UPDATE, 5 p.m. — This passed the committee on a partisan vote, and could be debated on the Senate floor tonight. Passage is possible.

SPRINGFIELD, Ill. - The Illinois Senate today appears poised to take up a proposed income tax hike - one that’s even higher than the one that Gov. Pat Quinn has already proposed.

Senate President John Cullerton’s office has announced that the Senate Education Committee will take up HB174 any time now. It would hike the state’s 3 percent flat-rate income tax to a full 5 percent. That increase would be offset by property tax cuts and a more generous personal exemption level ($3,000 per person off a household’s taxable income, up from the current $2,000). Supporters say the plan would raise about $5.6 billion, to be earmarked heavily toward more education funding.

Quinn has spent months trying to convince lawmakers to hike the income tax to 4.5 percent to address a crushing state budget deficit, and with Sunday’s budget deadline approaching, he still hasn’t been able to get them to do it. So how anyone expects an even higher tax proposal to advance is a good question.

Here’s a few possible answers:

- The latest proposal would raise more money for the state than Quinn’s plan (by about $1.5 billion), thus giving lawmakers more of a reason to go out on the limb of supporting a tax hike.

- The new plan is earmarked specifically for education, which to many people is a better reason to raise taxes than merely balancing the state budget.

- The new plan’s offsetting property-tax cuts will be viewed as a good trade-off in regions where property taxes are out of control and viewed as a bigger problem than the income tax.
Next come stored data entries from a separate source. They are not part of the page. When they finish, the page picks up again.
/-! ### Overlay tables (R486) -/

/-- The entry of an overlay: image bytes and address; none when the table has it not. -/
def State.overlayEntry (s : State) (ctx ovt : Nat) (ovl : BitVec 16) : Except MemStop (Option (Nat × Nat)) :=
  match s.readVa ctx ovt 4 with
  | .error e => .error e
  | .ok head =>
    (List.range (Nat.min (natOfBytes head) 4096)).foldl (fun acc i =>
      match acc with
      | .ok none =>
        (match s.readVa ctx (ovt + 16 + 16 * i) 16 with
        | .error e => .error e
        | .ok bs =>
          let v : BitVec 128 := BitVec.ofNat 128 (natOfBytes bs)
          if field v 0 16 = ovl.toNat then .ok (some (field v 32 32, field v 64 48)) else .ok none)
      | r => r) (.ok none)

/-- Bytes of an image in memory as a number. -/
def State.imageNat (s : State) (ctx va n : Nat) : Except MemStop Nat := (s.readVa ctx va n).map natOfBytes

/-- The table jtN of an image in memory: its offset and entry count; none when it is absent (R77). -/
def State.imageTable (s : State) (ctx image jt : Nat) : Except MemStop (Option (Nat × Nat)) := do
  let jtd ← s.imageNat ctx (image + 0x18) 4
  let off ← s.imageNat ctx (image + jtd + 4 * jt) 4
  if off = 0 then return none
  let head ← s.imageNat ctx (image + off) 4
  let n := head / 2 ^ 16 % 2 ^ 12
  return (if n = 0 then none else some (off, n))

/-- Where JTDEF writes: offset in the image and bytes; a cause when it writes nothing (R487). -/
def jtPlace (off n i : Nat) (v : Nat) : Except Cause (Nat × List Byte) :=
  if i < n then .ok (off + 4 + 4 * i, bytesOfNat 4 v) else if i = 4095 then .ok (off, bytesOfNat 2 v) else .error .bounds

/-- The image of an overlay and its table jtN: image address, table offset, entries. -/
def State.jumpTable (s : State) (ctx ovt : Nat) (ovl : BitVec 16) (jt : Nat) : Except MemStop (Option (Nat × Nat × Nat)) := do
  match ← s.overlayEntry ctx ovt ovl with
  | none => return none
  | some (_, image) =>
    match ← s.imageTable ctx image jt with
    | none => return none
    | some (off, n) => return some (image, off, n)

def execJtdef (g : Guard) (jt : BitVec 6) (ovl : BitVec 16) (a b : Src) (s : State) : Host.Outcome State Fault Refusal :=
  .next (perLane g (outside fun r h s =>
    let ctx := s.ctxOf r
    match s.jumpTable ctx (s.ovtOf r h).toNat ovl jt.toNat with
    | .error e => s.raiseMem r e false
    | .ok none => s.raiseCause r .controlIntegrity
    | .ok (some (image, off, n)) =>
      match jtPlace off n (h.index a) (h.word b) with
      | .error c => s.raiseCause r c
      | .ok (at_, bytes) =>
        match s.recordAt r h (image + at_) bytes.length true with
        | (none, s) => s
        | (some (dpa, _), s) =>
          let s := (s.lineCost ctx h.launch dpa h.tstate.priv).store (globalLine ctx (image + at_) dpa) dpa bytes
          let holders := (s.cores.filter fun e => (e.2.overlay? ctx ovl).isSome).map Prod.fst
          s.awaitUpdates r h holders (.jump ctx ovl at_ bytes)) s)

/-! ### Hash families (R489) -/

/-- A family record; none when a field is out of range. -/
def Family.ofBits (v : DWord) : Option Family :=
  let d := field v 8 13
  if field v 1 7 != 0 || field v 21 11 != 0 || d = 0 || 4096 < d then none
  else some { kind := v.getLsbD 0, d, seed := v.extractLsb' 32 32 }

/-- The interfaces of the dies, each by the core that stands for it. -/
def dieCores : List Nat := [0, 64, 128, 192]

def execHfset (g : Guard) (hf : BitVec 3) (a b : Src) (s : State) : Host.Outcome State Fault Refusal :=
  .next (perLane g (outside fun r h s =>
    let v : DWord := if h.isBobbin then h.src a else BitVec.ofNat 64 (h.word a + 2 ^ 32 * h.word b)
    match Family.ofBits v with
    | none => s.raiseCause r .retrievalFault
    | some f => s.awaitUpdates r h dieCores (.family (s.ctxOf r) hf.toNat f)) s)

end Sys2Proof.Machine
end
- No one actually expects this new proposal to go anywhere; they just want to vote on something that will allow them to go home to their constituents and claim they fought the good fight on behalf of education, without actually having to institute a politically dangerous tax hike.

State lawmakers this weekend are trying to come to agreement on a new state budget and other issues before a midnight Sunday adjournment deadline. After that, new rules kick in that will make it more difficult to pass anything, opening the possibility of a Blagojevich-esque meltdown of state government operations and services.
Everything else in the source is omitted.